Q9Working capital management – estimation of net working capit
0 marks easy
The management of Parshvam Limited is planning to expand its business at international level and consults you for preparing an estimation of working capital needs so that they can avail finance from the bank. The estimated data reveal the following: Materials Used: - Domestic on 2 months credit: Rs.9,00,000 - Imports on 3 months credit**: Rs.6,00,000 Lag in Payment of wages – 1 month: Rs.6,00,000 Lag in Payment of Manufacturing Overheads – 1/2 month: Rs.26,40,000 Sales: - Domestic on 1.5 months credit: Rs.30,00,000 - Export on 3 months credit (sale price 10% below domestic price): Rs.24,80,000 Administrative expenses payable in advance for 2 months: Rs.3,60,000 Lag in payment of Selling & Distribution expenses – 1 month: Rs.3,00,000 Advance Income tax of Rs.25,000 for the quarter falling in the next financial year is paid by the company.

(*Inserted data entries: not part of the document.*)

-- ==== Sys2Proof/Machine/Resets.lean ====
section
/-! DEFINITION. RESET and its scopes, errors and their containment, and the recovery of a match engine (R85 to R87, R130,
R309). -/

namespace Sys2Proof.Machine

/-- The code of a reset's record (R328). -/
def resetCode : Nat := 0x26

/-- A group by its number, with its key. -/
def State.groupOf (s : State) (uid : Nat) : Option (Nat × Group) := s.everyGroup.find? fun (_, g) => g.uid == uid

/-- The PC of an engine operation of the group at a key, where one is in flight. -/
def State.opPc (s : State) (key : Nat) : Option Nat :=
  ((s.bulks.filter fun (_, b) => b.group == key).map (·.2.pc) ++ (s.mmabs.filter fun (_, m) => m.group == key).map (·.2.pc) ++
    (s.colls.filter fun (_, c) => c.group == key).map (·.2.pc)).head?

/-- The task of a group ended by a reset, once (R86). Where the reset abandons an engine operation of the task, the record
has ENG and the PC of the instruction that issued it (R235, R253). (DEDUCED: log entry 38) -/
def State.resetTask (s : State) (scope target uid : Nat) : State × Nat :=
  match s.groupOf uid with
  | none => (s, 0)
  | some (key, g) =>
    match (s.taskGroups key g).findSome? fun (k, h) => (s.opPc k).map fun pc => (k, h, pc) with
    | some (k, h, pc) => (s.taskFault k h ⟨resetCode, 0, 0, scope, target, engFlag⟩ pc, 1)
    | none => (s.taskFault key g ⟨resetCode, 0, 0, scope, target, 0⟩ (g.lane (lowLane g.live)).pc, 1)

/-- Tasks of several groups ended. -/
def State.resetTasks (s : State) (scope target : Nat) (uids : List Nat) : State × Nat :=
  uids.foldl (fun (r : State × Nat) u =>
    let (s, n) := r.1.resetTask scope target u
    (s, r.2 + n)) (s, 0)

/-- The record of a queued task that a reset ends: its start PC, and no lanes. -/
def taskRecord (t : Task) (v scope target : Nat) : List Nat :=
  [resetCode * 2 ^ 24 + t.pasid, t.job, (if t.kind = .team then t.sub * 2 ^ 16 else 0) + kindNum t.kind * 2 ^ 14 + v, 0,
   lo32 t.pc, hi32 t.pc, scope, target, lo32 t.lid, hi32 t.lid, 0, 0]

/-- Queued tasks that a test names ended by a reset (R86, R137). -/
def State.resetQueued (s : State) (part scope target : Nat) (test : Nat → Task → Bool) : State × Nat :=
  let hit := (s.cores.filter fun (k, _) => partOfCore k == part).flatMap fun (k, c) =>
    (c.queue.filter (test k)).map fun t => (k, t)
  let s := hit.foldl (fun s (k, _) => s.modCore k fun c => { c with queue := c.queue.filter fun t => !test k t }) s
  (hit.foldl (fun s (k, t) =>
    (s.dropTask part t).postDue part t.uid faultStream 0x0008 (taskRecord t (vcoreOf k) scope target)) s, hit.length)

/-- A reservation that no longer stands: what its cores set aside is free again (R144). -/
def State.unreserve (s : State) (part : Nat) (r : Reservation) : State :=
  let without := fun (c : CoreSt) =>
    { c with granted := c.granted.filter (· != (r.grid, r.cluster)), requests := c.requests.filter (· != (r.grid, r.cluster)) }
  let cores := s.cores.map fun (k, c) => (k, if partOfCore k = part then without c else c)
  let s := { s with cores := cores }
  s.modPart part fun p => { p with reservations := p.reservations.filter (· != r) }

/-- Reservations with a core that a test names ended. -/
def State.unreserveAt (s : State) (part : Nat) (test : Nat → Bool) : State :=
  match s.part? part with
  | none => s
  | some p => (p.reservations.filter fun r => r.granted.any test || r.asked.any test).foldl (fun s r => s.unreserve part r) s

/-- Cores reset: their groups, evicted ones too, and their queues (R86). -/
def State.resetCores (s : State) (part scope target : Nat) (cks : List Nat) : State × Nat :=
  let (s, n) := s.resetTasks scope target ((s.everyGroup.filter fun (k, _) => cks.contains (coreOf k)).map fun (_, g) => g.uid)
  let s := s.unreserveAt part cks.contains
  let (s, m) := s.resetQueued part scope target fun k _ => cks.contains k
  (s, n + m)

/-- The candidates of an engine. -/
def State.engineCands (s : State) (q : Nat) : Nat := ((s.engine q).slots.map fun (_, a) => a.cands.length).foldl (· + ·) 0

/-- An engine's candidates and waiting outputs dropped (R86, R87). -/
def State.dropEngine (s : State) (q : Nat) : State × Nat :=
  let n := s.engineCands q
  let e := s.engine q
  ((s.setEngine q { e with out := [], spill := [] }).recoverEngine q true, n)

/-- A reset's completion event (R86). -/
def State.resetDone (s : State) (part scope target tasks cands : Nat) : State × List Nat :=
  (s.sysPost part errStream 0x0019 [scope, target, tasks, cands], [tasks, cands])

/-- The arguments of RESET: partition in range and present, flags that the scope has. -/
def resetArgs (a : Nat → Nat) (s : State) (flags : Nat) (ok : Bool) : Except Nat Part := do
  need (decide (a 1 < 16) && a 3 &&& flags == a 3 && ok) badArgument
  needPartition s (a 1)

/-- Whether a group waits under R188, or has an engine operation in flight: a reset of it ends its task as faulted (R192,
R235, R253). -/
def State.endsTask (s : State) (key : Nat) (g : Group) : Bool :=
  (s.opPc key).isSome || (match g.halt with
    | .aborted _ => true
    | _ => false)

/-- Scope 0: one group. A team's other groups go on, and the team's task with them, unless the group's reset ends the task
as faulted; a task of this one group ends. (DEDUCED: log entry 38) -/
def resetGroup : Command := fun _ a s => do
  let _ ← resetArgs a s 0 (decide (a 2 < 256 * 48))
  let key := a 1 * 256 * 48 + a 2
  match s.anyGroup key with
  | none => .error noTarget
  | some g =>
    let siblings := g.kind == .team && (s.teamOf g).any (fun t => decide (1 < t.open_)) && !s.endsTask key g
    let (s, n) := if siblings then
        let s := (s.removeGroup key g).modTeam (g.team.getD 0) fun t => { t with open_ := t.open_ - 1 }
        (s.barriers g.team, 0)
      else s.resetTask 0 (a 2) g.uid
    return s.resetDone (a 1) 0 (a 2) n 0

/-- RESET_GROUP. -/
def execResetGroup (link : Nat) (s : State) : Host.Outcome State Fault Refusal :=
  runStep (runCommand 0x10 (some 0) resetGroup link) s

/-- Scope 1: the oldest team of a virtual core, with its pool's tasks (R289). (DEDUCED: log entry 38) -/
def resetTeam : Command := fun _ a s => do
  let p ← resetArgs a s 0 (decide (a 2 < 256))
  need (decide (a 2 < 16 * p.quarters.length)) noTarget
  match s.teams.find? fun (_, t) => t.part == a 1 && t.core == a 2 with
  | none => .error noTarget
  | some (serial, _) =>
    let (s, n) := s.resetTasks 1 (a 2) ((s.everyGroup.filter fun (_, g) => g.team == some serial).map fun (_, g) => g.uid)
    let (s, m) := s.resetQueued (a 1) 1 (a 2) fun _ t => t.team == some serial
    return s.resetDone (a 1) 1 (a 2) (n + m) 0

/-- RESET_TEAM. -/
def execResetTeam (link : Nat) (s : State) : Host.Outcome State Fault Refusal :=
  runStep (runCommand 0x10 (some 1) resetTeam link) s

/-- The logical index at a virtual core's own position. -/
def Part.ownHost (p : Part) (v : Nat) : Nat :=
  let (col, row) := p.posOf v
  16 * row + col

/-- The host that takes a retired one's virtual cores: live, of the same die and partition, with the fewest virtual cores,
ties to the lowest (R309). (DEDUCED: log entry 47) -/
def Part.newHost (p : Part) (v : Nat) : Option Nat :=
  let h := p.hostOf v
  let hosts := (p.vcores.filter fun u => dieOf (p.quarterOf u) == dieOf (p.quarterOf v)).map p.ownHost
  let live := (List.range 256).filter fun x => hosts.contains x && x != h && !p.retired.contains x
  let load := fun (x : Nat) => (p.vcores.filter fun u => p.hostOf u == x).length
  match live with
  | [] => none
  | x :: xs => some (xs.foldl (fun b y => if load y < load b then y else b) x)

/-- A virtual core's host retired (R309). (DEDUCED: log entry 47) -/
def retireHost (part : Nat) (p : Part) (v : Nat) (s : State) : Except Nat State := do
  need p.det.isSome badArgument
  match p.newHost v with
  | none => .error busyTarget
  | some x =>
    let h := p.hostOf v
    let moved := p.vcores.filter fun u => p.hostOf u == h
    return s.modPart part fun p =>
      { p with remap := moved.foldl (fun t u => tset u x t) p.remap, retired := insertNat h p.retired }

/-- Scope 2: one core, or the retirement of its host. (DEDUCED: log entry 38) -/
def resetCore : Command := fun _ a s => do
  let p ← resetArgs a s 2 (decide (a 2 < 256) && (!bit (a 3) 1 || ((s.part? (a 1)).all fun p => p.det.isSome)))
  need (decide (a 2 < 16 * p.quarters.length)) noTarget
  if bit (a 3) 1 then
    let s ← retireHost (a 1) p (a 2) s
    return s.resetDone (a 1) 2 (a 2) 0 0
  else
    let (s, n) := s.resetCores (a 1) 2 (a 2) [a 1 * 256 + a 2]
    return s.resetDone (a 1) 2 (a 2) n 0

/-- RESET_CORE. -/
def execResetCore (link : Nat) (s : State) : Host.Outcome State Fault Refusal :=
  runStep (runCommand 0x10 (some 2) resetCore link) s
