-- ==== Sys2Proof/Machine/Integer.lean ====
section
/-! DEFINITION. Class 000: integer operations, moves, fields, carries, comparison (R359 to R368). -/

namespace Sys2Proof.Machine

/-- A two-source integer operation on the bits after the flags (R361, R362). -/
def int2 (ty : Ty) (fl : Flags) (d a b : Opnd) (f : Nat → Nat → Nat) : Act :=
  alu2 d ty.regs ty ty.regs a ty ty.regs b fun x y => f (intFlag ty fl.negA fl.absA x) (intFlag ty fl.negB false y)

/-- A shift: its count is one 32-bit register or an immediate (R361). -/
def shift2 (ty : Ty) (d a b : Opnd) (f : Nat → Nat → Nat) : Act :=
  alu2 d ty.regs ty ty.regs a .n32 1 b f

/-- IADD (R361, R362). -/
def execIadd (ty : Ty) (fl : Flags) (d a b : Opnd) (s : State) : Host.Outcome State Fault Refusal :=
  runAct (int2 ty fl d a b (aluAdd ty fl.sat)) s

/-- ISUB. -/
def execIsub (ty : Ty) (fl : Flags) (d a b : Opnd) (s : State) : Host.Outcome State Fault Refusal :=
  runAct (int2 ty fl d a b (aluSub ty fl.sat)) s

/-- IMUL. -/
def execImul (ty : Ty) (fl : Flags) (d a b : Opnd) (s : State) : Host.Outcome State Fault Refusal :=
  runAct (int2 ty fl d a b (aluMul ty fl.sat)) s

/-- IMULH. -/
def execImulh (ty : Ty) (fl : Flags) (d a b : Opnd) (s : State) : Host.Outcome State Fault Refusal :=
  runAct (int2 ty fl d a b (aluMulh ty)) s

/-- IMIN. -/
def execImin (ty : Ty) (fl : Flags) (d a b : Opnd) (s : State) : Host.Outcome State Fault Refusal :=
  runAct (int2 ty fl d a b (aluMin ty)) s

/-- IMAX. -/
def execImax (ty : Ty) (fl : Flags) (d a b : Opnd) (s : State) : Host.Outcome State Fault Refusal :=
  runAct (int2 ty fl d a b (aluMax ty)) s

/-- AND (R361). -/
def execAnd (ty : Ty) (d a b : Opnd) (s : State) : Host.Outcome State Fault Refusal :=
  runAct (int2 ty Flags.none d a b (fun x y => x &&& y)) s

/-- OR (R361). -/
def execOr (ty : Ty) (d a b : Opnd) (s : State) : Host.Outcome State Fault Refusal :=
  runAct (int2 ty Flags.none d a b (fun x y => x ||| y)) s

/-- XOR (R361). -/
def execXor (ty : Ty) (d a b : Opnd) (s : State) : Host.Outcome State Fault Refusal :=
  runAct (int2 ty Flags.none d a b (fun x y => x ^^^ y)) s

/-- ANDN (R361). -/
def execAndn (ty : Ty) (d a b : Opnd) (s : State) : Host.Outcome State Fault Refusal :=
  runAct (int2 ty Flags.none d a b (aluAndn ty)) s

/-- SHL (R361). -/
def execShl (ty : Ty) (d a b : Opnd) (s : State) : Host.Outcome State Fault Refusal :=
  runAct (shift2 ty d a b (aluShl ty)) s

/-- SHR (R361). -/
def execShr (ty : Ty) (d a b : Opnd) (s : State) : Host.Outcome State Fault Refusal :=
  runAct (shift2 ty d a b (aluShr ty)) s

/-- SAR (R361). -/
def execSar (ty : Ty) (d a b : Opnd) (s : State) : Host.Outcome State Fault Refusal :=
  runAct (shift2 ty d a b (aluSar ty)) s

/-- ROL (R361). -/
def execRol (ty : Ty) (d a b : Opnd) (s : State) : Host.Outcome State Fault Refusal :=
  runAct (shift2 ty d a b (aluRol ty)) s

/-- IABS (R363). -/
def execIabs (ty : Ty) (sat : Bool) (d a : Opnd) (s : State) : Host.Outcome State Fault Refusal :=
  runAct (alu1 d ty.regs ty ty.regs a (aluAbs ty sat)) s

/-- POPC (R363). -/
def execPopc (ty : Ty) (d a : Opnd) (s : State) : Host.Outcome State Fault Refusal :=
  runAct (alu1 d 1 ty ty.regs a (aluPopc ty)) s

/-- CLZ (R363). -/
def execClz (ty : Ty) (d a : Opnd) (s : State) : Host.Outcome State Fault Refusal :=
  runAct (alu1 d 1 ty ty.regs a (aluClz ty)) s

/-- CTZ (R363). -/
def execCtz (ty : Ty) (d a : Opnd) (s : State) : Host.Outcome State Fault Refusal :=
  runAct (alu1 d 1 ty ty.regs a (aluCtz ty)) s

/-- BREV (R363). -/
def execBrev (ty : Ty) (d a : Opnd) (s : State) : Host.Outcome State Fault Refusal :=
  runAct (alu1 d ty.regs ty ty.regs a (aluBrev ty)) s

/-- MOV: a bit for bit, including its poison (R363); a range is one value, poisoned when one of its registers is. -/
def execMov (ty : Ty) (d a : Opnd) (s : State) : Host.Outcome State Fault Refusal :=
  runAct (alu1 d ty.regs ty ty.regs a fun x => x) s

/-- MOVI (R364). -/
def execMovi (ty : Ty) (d : Opnd) (v : Word) (s : State) : Host.Outcome State Fault Refusal :=
  runAct (alu1 d ty.regs ty ty.regs (.imm v) fun x => x) s

/-- IMAD (R365, R366). -/
def execImad (ty : Ty) (fl : Flags) (d a b c : Opnd) (s : State) : Host.Outcome State Fault Refusal :=
  runAct (alu3 d ty.regs ty ty.regs a ty ty.regs b ty ty.regs c fun x y z =>
    aluMad ty fl.sat (intFlag ty fl.negA fl.absA x) (intFlag ty fl.negB false y) (intFlag ty fl.negC false z)) s

/-- IMADW (R365, R366): the addend, and an immediate in its place, have the 64-bit type. -/
def execImadw (ty : Ty) (sat : Bool) (d a b c : Opnd) (s : State) : Host.Outcome State Fault Refusal :=
  runAct (alu3 d 2 ty 1 a ty 1 b (wide ty) 2 c (aluMadw ty sat)) s

/-- LEA (R365, R366). -/
def execLea (ty : Ty) (n : Nat) (d a b : Opnd) (s : State) : Host.Outcome State Fault Refusal :=
  runAct (alu2 d 2 .n64 2 a ty 1 b (aluLea ty n)) s

/-- BFX (R365, R366). -/
def execBfx (ty : Ty) (d a b : Opnd) (s : State) : Host.Outcome State Fault Refusal :=
  runAct (alu2 d ty.regs ty ty.regs a .n32 1 b (aluBfx ty)) s

/-- BFI (R365, R366). -/
def execBfi (ty : Ty) (d a b c : Opnd) (s : State) : Host.Outcome State Fault Refusal :=
  runAct (alu3 d ty.regs ty ty.regs a .n32 1 b ty ty.regs c (aluBfi ty)) s

/-- PRMT (R365, R366). -/
def execPrmt (ty : Ty) (d a b c : Opnd) (s : State) : Host.Outcome State Fault Refusal :=
  runAct (alu3 d 1 ty 1 a ty 1 b ty 1 c aluPrmt) s

/-- LADD and LSUB: the sum with the carry in, the carry out in the same predicate; an undecided carry stays undecided
(R367). -/
def carryChain (sub : Bool) (d a b pc : Opnd) : Act := fun iss g s => do
  let (va, g) ← fetch s iss.key g iss.lanes .n32 1 a
  let (vb, g) ← fetch s iss.key g iss.lanes .n32 1 b
  let vp := (lanesOf iss.lanes).map fun i => (i, (readOp g i .n32 1 pc))
  let res : Tbl (Nat × Tri × Bool) := va.map fun (i, x) =>
    let y := tget vb i (0, false)
    let p := tget vp i (0, false)
    let v := triOfNum p.1
    let cin := b2n (v == .T)
    let sum := if sub then wrap 32 ((x.1 : Int) - y.1 - cin) else (x.1 + y.1 + cin) % 2 ^ 32
    let out := if sub then decide (x.1 < y.1 + cin) else decide (2 ^ 32 ≤ x.1 + y.1 + cin)
    (i, (sum, (if v = .U then .U else triOf out), x.2 || y.2 || p.2))
  let g := res.foldl (fun g (i, r) => writePred g i pc r.2.1 r.2.2) g
  finish iss s g 1 d (res.map fun (i, r) => (i, (r.1, r.2.2)))

/-- SEL: T takes A, F and U take B; the poison of both values and of the predicate is the result's where that value is
read to form it (R367, R360). -/
def selAct (ty : Ty) (d a b pc : Opnd) : Act := fun iss g s => do
  let (va, g) ← fetch s iss.key g iss.lanes ty ty.regs a
  let (vb, g) ← fetch s iss.key g iss.lanes ty ty.regs b
  finish iss s g ty.regs d (va.map fun (i, x) =>
    let y := tget vb i (0, false)
    let p := readOp g i .n32 1 pc
    (i, ((if p.1 = 1 then x.1 else y.1), x.2 || y.2 || p.2)))

/-- LADD (R367). -/
def execLadd (_ty : Ty) (d a b pc : Opnd) (s : State) : Host.Outcome State Fault Refusal :=
  runAct (carryChain false d a b pc) s

/-- LSUB (R367). -/
def execLsub (_ty : Ty) (d a b pc : Opnd) (s : State) : Host.Outcome State Fault Refusal :=
  runAct (carryChain true d a b pc) s

/-- SEL (R367). -/
def execSel (ty : Ty) (d a b pc : Opnd) (s : State) : Host.Outcome State Fault Refusal :=
  runAct (selAct ty d a b pc) s

/-- ICMP (R368). -/
def execIcmp (ty : Ty) (rel : Rel) (fl : Flags) (pd a b : Opnd) (s : State) : Host.Outcome State Fault Refusal :=
  runAct (test2 pd ty ty.regs a ty ty.regs b fun x y =>
    aluCmp ty rel (intFlag ty fl.negA fl.absA x) (intFlag ty fl.negB false y)) s

end Sys2Proof.Machine
end

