-- ==== Sys2Proof/Certificates/Slice0/Obligations.lean ====
section
/-! DEFINITION. The statements about the machine. Each docstring names the rules of the manual that it formalises. -/

open Sys2Proof Sys2Proof.Machine

/-! Class 000. -/

/-- The exact integer operations: the operands' numbers under the flags, the exact result, the clamp of sat, and the
result kept modulo 2^w; with the frame (R361, R362, R365, R366, R344, R360). -/
def Obligations.IntegerArithmeticResults : Prop :=
  (∀ ty fl d a b, Computes (.iadd ty fl d a b) d ty.regs [a, b] (arith2 ty fl fl.sat a b (· + ·))) ∧
  (∀ ty fl d a b, Computes (.isub ty fl d a b) d ty.regs [a, b] (arith2 ty fl fl.sat a b (· - ·))) ∧
  (∀ ty fl d a b, Computes (.imul ty fl d a b) d ty.regs [a, b] (arith2 ty fl fl.sat a b (· * ·))) ∧
  (∀ ty fl d a b, Computes (.imulh ty fl d a b) d ty.regs [a, b]
    (arith2 ty fl false a b fun x y => x * y / 2 ^ tyWidth ty)) ∧
  (∀ ty fl d a b, Computes (.imin ty fl d a b) d ty.regs [a, b] (arith2 ty fl false a b min)) ∧
  (∀ ty fl d a b, Computes (.imax ty fl d a b) d ty.regs [a, b] (arith2 ty fl false a b max)) ∧
  (∀ ty sat d a, Computes (.iabs ty sat d a) d ty.regs [a]
    (val1 ty ty.regs a fun x => intRes ty sat (intNum ty (intSrc ty false false x)).natAbs)) ∧
  (∀ ty fl d a b c, Computes (.imad ty fl d a b c) d ty.regs [a, b, c]
    (val3 ty ty.regs a ty ty.regs b ty ty.regs c fun x y z =>
      intRes ty fl.sat (intNum ty (intSrc ty fl.negA fl.absA x) * intNum ty (intSrc ty fl.negB false y) +
        intNum ty (intSrc ty fl.negC false z)))) ∧
  (∀ sat d a b c, Computes (.imadw .i32 sat d a b c) d 2 [a, b, c]
    (val3 .i32 1 a .i32 1 b .i64 2 c fun x y z =>
      intRes .i64 sat ((BitVec.ofNat 32 x).toInt * (BitVec.ofNat 32 y).toInt + (BitVec.ofNat 64 z).toInt))) ∧
  (∀ sat d a b c, Computes (.imadw .n32 sat d a b c) d 2 [a, b, c]
    (val3 .n32 1 a .n32 1 b .n64 2 c fun x y z =>
      intRes .n64 sat ((BitVec.ofNat 32 x).toNat * (BitVec.ofNat 32 y).toNat + (BitVec.ofNat 64 z).toNat))) ∧
  (∀ ty n d a b, Computes (.lea ty n d a b) d 2 [a, b]
    (val2 .n64 2 a ty 1 b fun x y =>
      (BitVec.ofNat 64 x + BitVec.ofInt 64 (intNum ty (intSrc ty false false y)) * BitVec.ofNat 64 (2 ^ n)).toNat))

/-- The bitwise operations and the shifts: 0 or copies of the top bit from w upward, and a rotation by k mod w; with the
frame (R361). -/
def Obligations.BitwiseAndShiftResults : Prop :=
  (∀ ty d a b, Computes (.and ty d a b) d ty.regs [a, b] (bits2 ty a b (· &&& ·))) ∧
  (∀ ty d a b, Computes (.or ty d a b) d ty.regs [a, b] (bits2 ty a b (· ||| ·))) ∧
  (∀ ty d a b, Computes (.xor ty d a b) d ty.regs [a, b] (bits2 ty a b (· ^^^ ·))) ∧
  (∀ ty d a b, Computes (.andn ty d a b) d ty.regs [a, b] (bits2 ty a b fun x y => x &&& ~~~y)) ∧
  (∀ ty d a b, Computes (.shl ty d a b) d ty.regs [a, b] (shiftBy ty a b fun x k => x <<< k)) ∧
  (∀ ty d a b, Computes (.shr ty d a b) d ty.regs [a, b] (shiftBy ty a b fun x k => x >>> k)) ∧
  (∀ ty d a b, Computes (.sar ty d a b) d ty.regs [a, b] (shiftBy ty a b BitVec.sshiftRight)) ∧
  (∀ ty d a b, Computes (.rol ty d a b) d ty.regs [a, b] (shiftBy ty a b BitVec.rotateLeft))

/-- Counts of bits, the reversal, the moves and the field operations; with the frame (R363 to R366). -/
def Obligations.BitCountMoveAndFieldResults : Prop :=
  (∀ ty d a, Computes (.popc ty d a) d 1 [a]
    (val1 ty ty.regs a fun x => ((List.range (tyWidth ty)).filter fun k => bit x k).length)) ∧
  (∀ ty d a, Computes (.clz ty d a) d 1 [a]
    (val1 ty ty.regs a fun x => (List.range (tyWidth ty)).reverse.findIdx fun k => bit x k)) ∧
  (∀ ty d a, Computes (.ctz ty d a) d 1 [a]
    (val1 ty ty.regs a fun x => (List.range (tyWidth ty)).findIdx fun k => bit x k)) ∧
  (∀ ty d a, Computes (.brev ty d a) d ty.regs [a]
    (val1 ty ty.regs a fun x => (BitVec.ofNat (tyWidth ty) x).reverse.toNat)) ∧
  (∀ ty d a, Computes (.mov ty d a) d ty.regs [a] (laneVal ty ty.regs a)) ∧
  (∀ ty d v, Computes (.movi ty d v) d ty.regs [] (fun _ _ _ _ => (immVal ty v, false))) ∧
  (∀ ty d a b, Computes (.bfx ty d a b) d ty.regs [a, b] (val2 ty ty.regs a .n32 1 b (bfxBits ty))) ∧
  (∀ ty d a b c, Computes (.bfi ty d a b c) d ty.regs [a, b, c]
    (val3 ty ty.regs a .n32 1 b ty ty.regs c (bfiBits ty))) ∧
  (∀ ty d a b c, Computes (.prmt ty d a b c) d 1 [a, b, c] (val3 ty 1 a ty 1 b ty 1 c prmtBits))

Manufacturing overheads is inclusive of depreciation on the new machine purchased for tailor-made export products. Purchase price for the new machine is Rs.24,00,000 with a depreciation rate of 10%. Cash Gross profit is at 20% on domestic sales. To promote exports, Export Promotion Council (EPC Board) provides a revenue subsidy of 2.5% for the new machine purchased. Parshvam Limited submits letter of credit (LOC) to its bank and avails all Export Sales value within 1 month. Financial institution charges a fee of 5% for the same. The company keeps one month stock of raw materials and finished goods each. Goods remain in process for half a month with 90% raw materials introduced in the process. Cash and bank balance to be maintained: Rs.1,50,000. Safety margin: 15%. **Raw materials imported will attract custom duty at 20% to be paid upfront with a duty drawback of 5% credited upfront. (Requisite assumptions and notes should form part of the solution.)